A quick overview of Nevada’s several kinds of business entities
March 4, 2012
There are several types of business entities in Nevada. Each entity has its own specific benefits, and drawbacks. Which entity is right for your business depends upon many factors, including the size of your business, your goals, and the risk inherent in your industry.
Nevada offers limited partnerships. A limited partnership is an agreement between several people to operate a business. In a limited partnership, one partner – called the general partner – runs the business. As the person running the business, the general partner is directly liable and at risk for any of the company’s liabilities. Such liabilities might include broken contracts, bad debts, or claims for personal or property damage from customers or employees. However, the limited partners (i.e. any partner who is not the general partner) are insulated from such claims. Limited partnerships are taxed on a “flow through” basis, which means that the net profits of the limited partnership are reported on the partner’s tax returns directly.

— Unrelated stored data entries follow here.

-- ==== Sys2Proof/Laws/PerInstr.lean ====
section
/-! SUPPORT. The per-instruction family `Encoding`: every instruction's word meets a row of the opcode table, and the row
reads the instruction back from it (30_encoding.md R76). -/

namespace Sys2Proof.Laws.Encoding

/-- The word of the instruction agrees with some row of the table in the bits of the row's mask, and that row's operands,
read from the word, are the instruction. -/
def Statement (i : Instr) : Prop :=
  ∃ r ∈ opcodeTable, encode i &&& r.mask = r.pattern ∧ r.operands (encode i) = i

/-- From a place in the table, what `Statement` asks. -/
theorem statement_of_row {i : Instr} (k : Nat) (r : OpcodeRow) (hr : opcodeTable[k]? = some r)
    (hp : encode i &&& r.mask = r.pattern) (ho : r.operands (encode i) = i) : Statement i :=
  ⟨r, List.mem_of_getElem? hr, hp, ho⟩

/-! ## A word under the masks of the table -/

theorem mask2 (op : Nibble) (nnn : Addr12) : (op ++ nnn) &&& 0xF000#16 = op ++ 0x000#12 := by
  rw [show 0xF000#16 = BitVec.allOnes 4 ++ 0#12 by decide, BitVec.and_append, BitVec.and_zero, BitVec.and_allOnes]

theorem maskOP3 (op x : Nibble) (nn : Byte) : (op ++ x ++ nn) &&& 0xF000#16 = op ++ 0x0#4 ++ 0x00#8 := by
  rw [show 0xF000#16 = BitVec.allOnes 4 ++ 0#4 ++ 0#8 by decide, BitVec.and_append, BitVec.and_append, BitVec.and_zero,
    BitVec.and_zero, BitVec.and_allOnes]

theorem maskOP4 (op x y n : Nibble) : (op ++ x ++ y ++ n) &&& 0xF000#16 = op ++ 0x0#4 ++ 0x0#4 ++ 0x0#4 := by
  rw [show 0xF000#16 = BitVec.allOnes 4 ++ 0#4 ++ 0#4 ++ 0#4 by decide, BitVec.and_append, BitVec.and_append,
    BitVec.and_append, BitVec.and_zero, BitVec.and_zero, BitVec.and_zero, BitVec.and_allOnes]

theorem maskN (op x y n : Nibble) : (op ++ x ++ y ++ n) &&& 0xF00F#16 = op ++ 0x0#4 ++ 0x0#4 ++ n := by
  rw [show 0xF00F#16 = BitVec.allOnes 4 ++ 0#4 ++ 0#4 ++ BitVec.allOnes 4 by decide, BitVec.and_append, BitVec.and_append,
    BitVec.and_append, BitVec.and_zero, BitVec.and_zero, BitVec.and_allOnes, BitVec.and_allOnes]

theorem maskNN (op x : Nibble) (nn : Byte) : (op ++ x ++ nn) &&& 0xF0FF#16 = op ++ 0x0#4 ++ nn := by
  rw [show 0xF0FF#16 = BitVec.allOnes 4 ++ 0#4 ++ BitVec.allOnes 8 by decide, BitVec.and_append, BitVec.and_append,
    BitVec.and_zero, BitVec.and_allOnes, BitVec.and_allOnes]

/-! ## One lemma per constructor, each with its row's place in the table -/

theorem cls : Statement .cls := statement_of_row 0 _ rfl (by decide) rfl

theorem ret : Statement .ret := statement_of_row 1 _ rfl (by decide) rfl

theorem jp (nnn : Addr12) : Statement (.jp nnn) :=
  statement_of_row 2 _ rfl (mask2 _ nnn) (by simp [encode])

theorem call (nnn : Addr12) : Statement (.call nnn) :=
  statement_of_row 3 _ rfl (mask2 _ nnn) (by simp [encode])

theorem seXNN (x : Nibble) (nn : Byte) : Statement (.seXNN x nn) :=
  statement_of_row 4 _ rfl (maskOP3 _ x nn) (by simp [encode])

theorem sneXNN (x : Nibble) (nn : Byte) : Statement (.sneXNN x nn) :=
  statement_of_row 5 _ rfl (maskOP3 _ x nn) (by simp [encode])

theorem seXY (x y n : Nibble) : Statement (.seXY x y n) :=
  statement_of_row 6 _ rfl (maskOP4 _ x y n) (by simp [encode])

theorem ldXNN (x : Nibble) (nn : Byte) : Statement (.ldXNN x nn) :=
  statement_of_row 7 _ rfl (maskOP3 _ x nn) (by simp [encode])

theorem addXNN (x : Nibble) (nn : Byte) : Statement (.addXNN x nn) :=
  statement_of_row 8 _ rfl (maskOP3 _ x nn) (by simp [encode])

theorem ldXY (x y : Nibble) : Statement (.ldXY x y) :=
  statement_of_row 9 _ rfl (maskN _ x y _) (by simp [encode])

theorem orXY (x y : Nibble) : Statement (.orXY x y) :=
  statement_of_row 10 _ rfl (maskN _ x y _) (by simp [encode])

theorem andXY (x y : Nibble) : Statement (.andXY x y) :=
  statement_of_row 11 _ rfl (maskN _ x y _) (by simp [encode])

theorem xorXY (x y : Nibble) : Statement (.xorXY x y) :=
  statement_of_row 12 _ rfl (maskN _ x y _) (by simp [encode])

theorem addXY (x y : Nibble) : Statement (.addXY x y) :=
  statement_of_row 13 _ rfl (maskN _ x y _) (by simp [encode])

theorem sub (x y : Nibble) : Statement (.sub x y) :=
  statement_of_row 14 _ rfl (maskN _ x y _) (by simp [encode])

theorem shr (x y : Nibble) : Statement (.shr x y) :=
  statement_of_row 15 _ rfl (maskN _ x y _) (by simp [encode])

theorem subn (x y : Nibble) : Statement (.subn x y) :=
  statement_of_row 16 _ rfl (maskN _ x y _) (by simp [encode])

theorem shl (x y : Nibble) : Statement (.shl x y) :=
  statement_of_row 17 _ rfl (maskN _ x y _) (by simp [encode])

theorem sneXY (x y n : Nibble) : Statement (.sneXY x y n) :=
  statement_of_row 18 _ rfl (maskOP4 _ x y n) (by simp [encode])

theorem ldI (nnn : Addr12) : Statement (.ldI nnn) :=
  statement_of_row 19 _ rfl (mask2 _ nnn) (by simp [encode])

theorem jpV0 (nnn : Addr12) : Statement (.jpV0 nnn) :=
  statement_of_row 20 _ rfl (mask2 _ nnn) (by simp [encode])

theorem rnd (x : Nibble) (nn : Byte) : Statement (.rnd x nn) :=
  statement_of_row 21 _ rfl (maskOP3 _ x nn) (by simp [encode])

theorem drw (x y n : Nibble) : Statement (.drw x y n) :=
  statement_of_row 22 _ rfl (maskOP4 _ x y n) (by simp [encode])

theorem skp (x : Nibble) : Statement (.skp x) :=
  statement_of_row 23 _ rfl (maskNN _ x _) (by simp [encode])

theorem sknp (x : Nibble) : Statement (.sknp x) :=
  statement_of_row 24 _ rfl (maskNN _ x _) (by simp [encode])

theorem ldXDT (x : Nibble) : Statement (.ldXDT x) :=
  statement_of_row 25 _ rfl (maskNN _ x _) (by simp [encode])

theorem ldXK (x : Nibble) : Statement (.ldXK x) :=
  statement_of_row 26 _ rfl (maskNN _ x _) (by simp [encode])

theorem ldDTX (x : Nibble) : Statement (.ldDTX x) :=
  statement_of_row 27 _ rfl (maskNN _ x _) (by simp [encode])

theorem ldSTX (x : Nibble) : Statement (.ldSTX x) :=
  statement_of_row 28 _ rfl (maskNN _ x _) (by simp [encode])

theorem addIX (x : Nibble) : Statement (.addIX x) :=
  statement_of_row 29 _ rfl (maskNN _ x _) (by simp [encode])

theorem ldFX (x : Nibble) : Statement (.ldFX x) :=
  statement_of_row 30 _ rfl (maskNN _ x _) (by simp [encode])

theorem ldBX (x : Nibble) : Statement (.ldBX x) :=
  statement_of_row 31 _ rfl (maskNN _ x _) (by simp [encode])

theorem stRegs (x : Nibble) : Statement (.stRegs x) :=
  statement_of_row 32 _ rfl (maskNN _ x _) (by simp [encode])

theorem ldRegs (x : Nibble) : Statement (.ldRegs x) :=
  statement_of_row 33 _ rfl (maskNN _ x _) (by simp [encode])

theorem halt : Statement .halt := statement_of_row 34 _ rfl (by decide) rfl

end Sys2Proof.Laws.Encoding
end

Nevada also has limited liability companies. A limited liability company is owned by a member, or group of members. The rights and responsibilities between the members are defined by an operating agreement. Often, one or more members are singled out as the “manager,” or the person responsible for running the business. Although this looks very similar to a limited partnership, the manager of an LLC is generally not at personal risk for the company’s liabilities. Instead, under the protection of an LLC, there is a “veil” between the individual members and the business which protects the individuals from the business’s liabilities. Generally, an LLC is taxed on a flow through basis like a partnership, although the members can elect to have it taxed like a corporation.
A corporation is a business that is owned by shareholders. The shareholders vote to elect a board, and the board runs the business. Corporations have the strongest legal protection in that it shields the shareholder-owners from the liabilities of the business. However, corporations are often highly structured with required annual meetings and may have complicated by-laws.

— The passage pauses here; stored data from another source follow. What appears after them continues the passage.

/-! ## Rows that complete, and two draws of the same rows (R182, R183, R186) -/

/-- A row that completes is drawn. -/
theorem drawn_of_drawRow {x0 y : Nat} {row : Byte} {count c : Nat} {col hit : Bool} {s t : State}
    (h : drawRow x0 y row count c col s = .done hit t) : Drawn (RowCovers x0 y row count c) col hit s t := by
  obtain ⟨hit', t', h', hd⟩ := drawRow_done x0 y row count c col s (drawRow_inside x0 y row count c col hit s t h)
  obtain ⟨rfl, rfl⟩ := Exec.done.inj (h.symm.trans h')
  exact hd

/-- Rows that complete are drawn. -/
theorem drawn_of_drawRows {x0 y : Nat} {rows : List Byte} {col hit : Bool} {s t : State}
    (h : drawRows x0 rows y col s = .done hit t) : Drawn (BytesCover x0 y rows) col hit s t := by
  obtain ⟨hit', t', h', hd⟩ := drawRows_done x0 rows y col s (drawRows_inside x0 rows y col hit s t h)
  obtain ⟨rfl, rfl⟩ := Exec.done.inj (h.symm.trans h')
  exact hd

section
variable {C : Nat → Nat → Prop} {hit hit' : Bool} {s t u : State}

theorem Drawn.hit_iff (h : Drawn C false hit s t) : hit = true ↔ ∃ p q, C p q ∧ s.pixel p q = true := by
  simpa using h.collision

/-- Inverted twice, a pixel is as it was. -/
theorem Drawn.twice_restores {b b' : Bool} (h : Drawn C b hit s t) (h' : Drawn C b' hit' t u) (p q : Nat) :
    u.pixel p q = s.pixel p q := by
  by_cases hc : C p q
  · rw [h'.inverted p q hc, h.inverted p q hc, Bool.not_not]
  · rw [h'.kept p q hc, h.kept p q hc]

/-- The pixels that the second draw finds set are those that the first one set. -/
theorem Drawn.twice_hit_iff {b : Bool} (h : Drawn C b hit s t) (h' : Drawn C false hit' t u) :
    hit' = true ↔ ∃ p q, C p q ∧ s.pixel p q = false := by
  rw [h'.hit_iff]
  refine exists_congr fun p => exists_congr fun q => and_congr_right fun hc => ?_
  rw [h.inverted p q hc, Bool.not_eq_true']

end

/-- Settles O28: a draw that completes is inside the framebuffer, so the second one completes too, whatever it draws on. -/
theorem spriteDrawIsSelfInverse : Obligations.SpriteDrawIsSelfInverse := by
  intro s x0 y0 bytes hit s' h
  have hfirst := drawn_of_drawRows h
  obtain ⟨hit', s'', h', hsecond⟩ := drawRows_done x0 bytes y0 false s' (drawRows_inside x0 bytes y0 false hit s s' h)
  exact ⟨hfirst.hit_iff, hit', s'', h', hfirst.twice_restores hsecond, hfirst.twice_hit_iff hsecond⟩

/-! ## The sprite at I -/

/-- The rows of the n-row sprite at I. -/
def State.spriteBytes (s : State) (n : Nat) : List Byte := (List.range n).map fun r => s.byteAt (dataAddr s r)

theorem State.spriteBytes_getElem? (s : State) {n r : Nat} (h : r < n) :
    (s.spriteBytes n)[r]? = some (s.byteAt (dataAddr s r)) := by
  simp [State.spriteBytes, h]

theorem State.take_spriteBytes (s : State) {n r : Nat} (h : r ≤ n) : (s.spriteBytes n).take r = s.spriteBytes r := by
  rw [State.spriteBytes, ← List.map_take, List.take_range, Nat.min_eq_left h, State.spriteBytes]

theorem bytesCover_eq_spriteCovers (s : State) (x0 y0 n : Nat) :
    BytesCover x0 y0 (s.spriteBytes n) = s.SpriteCovers x0 y0 n := by
  funext p q
  simpa [State.spriteBytes] using bytesCover_spriteBytes s x0 y0 n p q

theorem readSprite_spriteBytes {s : State} {n : Nat} (h : ∀ r < n, dataAddr s r ≤ 0xFFF) :
    readSprite n 0 s = .done (s.spriteBytes n) s := by
  simpa [State.spriteBytes] using readSprite_done n 0 s (by simpa using h)

/-- The pixel (p, q) lies under a set bit of the sprite at I that is drawn before position (r, c). -/
def State.CoversBefore (s : State) (x0 y0 r c p q : Nat) : Prop :=
  ∃ r' c', DrawnBefore r' c' r c ∧ c' < 8 ∧ s.SpriteSet r' c' ∧ p = x0 + c' ∧ q = y0 + r'

/-- The rows above `r`, then the columns of row `r` left of `c`. -/
theorem State.coversBefore_iff (s : State) (x0 y0 r : Nat) {c : Nat} (hc : c < 8) (p q : Nat) :
    s.CoversBefore x0 y0 r c p q ↔
      s.SpriteCovers x0 y0 r p q ∨ RowCovers x0 (y0 + r) (s.byteAt (dataAddr s r)) c 0 p q := by
  constructor
  · rintro ⟨r', c', hr | ⟨rfl, hlt⟩, hc', hset, hpq⟩
    · exact .inl ⟨r', c', hr, hc', hset, hpq⟩
    · exact .inr ⟨c', Nat.zero_le _, by omega, hset, hpq⟩
  · rintro (⟨r', c', hr, hc', hset, hpq⟩ | ⟨c', _, hlt, hset, hpq⟩)
    · exact ⟨r', c', .inl hr, hc', hset, hpq⟩
    · exact ⟨r, c', .inr ⟨rfl, by omega⟩, by omega, hset, hpq⟩

/-- With its first set bit outside the framebuffer at (r, c), a sprite is drawn up to that bit, which is a
PixelOutOfBounds. -/
theorem drawSprite_raised {s : State} {x0 y0 n r c : Nat} (hr : r < n) (hc : c < 8) (hset : s.SpriteSet r c)
    (hout : 63 < x0 + c ∨ 31 < y0 + r)
    (hin : ∀ r' c', DrawnBefore r' c' r c → c' < 8 → s.SpriteSet r' c' → x0 + c' ≤ 63 ∧ y0 + r' ≤ 31) :
    ∃ t hit, drawSprite x0 y0 (s.spriteBytes n) s =
        .raised (t.enterFault .pixelOutOfBounds ((y0 + r) <<< 16 ||| (x0 + c))) ∧
      Drawn (s.CoversBefore x0 y0 r c) false hit s t := by
  obtain ⟨t, _, u, hit, hraised, hrows, hrow⟩ := drawRows_raised x0 (s.spriteBytes n) y0 r c _ false s
    (s.spriteBytes_getElem? hr) hc hset hout fun r' c' row' hb hrow' hc' hset' => by
      rw [s.spriteBytes_getElem? (by unfold DrawnBefore at hb; omega), Option.some.injEq] at hrow'
      subst hrow'
      exact hin r' c' hb hc' hset'
  have habove := drawn_of_drawRows hrows
  rw [s.take_spriteBytes hr.le, bytesCover_eq_spriteCovers] at habove
  refine ⟨t, hit, hraised, habove.trans (drawn_of_drawRow hrow) (s.coversBefore_iff x0 y0 r hc) ?_⟩
  rintro p q ⟨r', _, hr', _, _, _, hq⟩ ⟨_, _, _, _, _, hq'⟩
  omega

/-! ## DXYN (R184) -/

/-- With its bytes in memory, DXYN draws the sprite and, if that completes, writes VF. -/
theorem exec_drw_of_bytes {x y n : Nibble} {s : State} (h : ∀ r < n.toNat, dataAddr s r ≤ 0xFFF) :
    exec (.drw x y n) s =
      ((drawSprite (s.reg x).toNat (s.reg y).toNat (s.spriteBytes n.toNat) s).bind fun hit t =>
        .done () (t.setReg vf (collisionFlag hit))).outcome := by
  change execDrw x y n s = _
  rw [execDrw, readSprite_spriteBytes h, Exec.bind_done]

theorem exec_drw_draws {x y n : Nibble} {s : State} (h : ∀ r < n.toNat, dataAddr s r ≤ 0xFFF)
    (hin : ∀ p q, s.SpriteCovers (s.reg x).toNat (s.reg y).toNat n.toNat p q → p ≤ 63 ∧ q ≤ 31) :
    ∃ hit t, exec (.drw x y n) s = .next (t.setReg vf (collisionFlag hit)) ∧
      Drawn (s.SpriteCovers (s.reg x).toNat (s.reg y).toNat n.toNat) false hit s t := by
  rw [← bytesCover_eq_spriteCovers] at hin ⊢
  obtain ⟨hit, t, ht, hd⟩ := drawRows_done _ _ _ false s hin
  refine ⟨hit, t, ?_, hd⟩
  rw [exec_drw_of_bytes h, drawSprite, ht, Exec.bind_done, Exec.outcome_done]

theorem exec_drw_memory_raises (x y : Nibble) {n : Nibble} {s : State} {r : Nat} (hr : r < n.toNat)
    (hbad : 0xFFF < dataAddr s r) (hok : ∀ j < r, dataAddr s j ≤ 0xFFF) :
    exec (.drw x y n) s = .next (s.enterFault .memOutOfRange (dataAddr s r)) := by
  have hread := readSprite_raised n.toNat 0 r s hr (by rwa [Nat.zero_add]) (by simpa using hok)
  rw [Nat.zero_add] at hread
  change execDrw x y n s = _
  rw [execDrw, hread, Exec.bind_raised, Exec.outcome_raised]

Additionally, corporations are directly taxed so that any income paid out to a shareholder as dividends often experiences a double taxation – once as profit for the corporation, and second as dividend income to the individual. Such taxes, however, can be planned for and often minimized.
Which business entity is best for you depends on a myriad of factors. The level of protection you might need from business liabilities, the best way to minimize taxes, and the best structure for flexibility all need to be considered when forming a business entity. There is no one-size-fits-all company.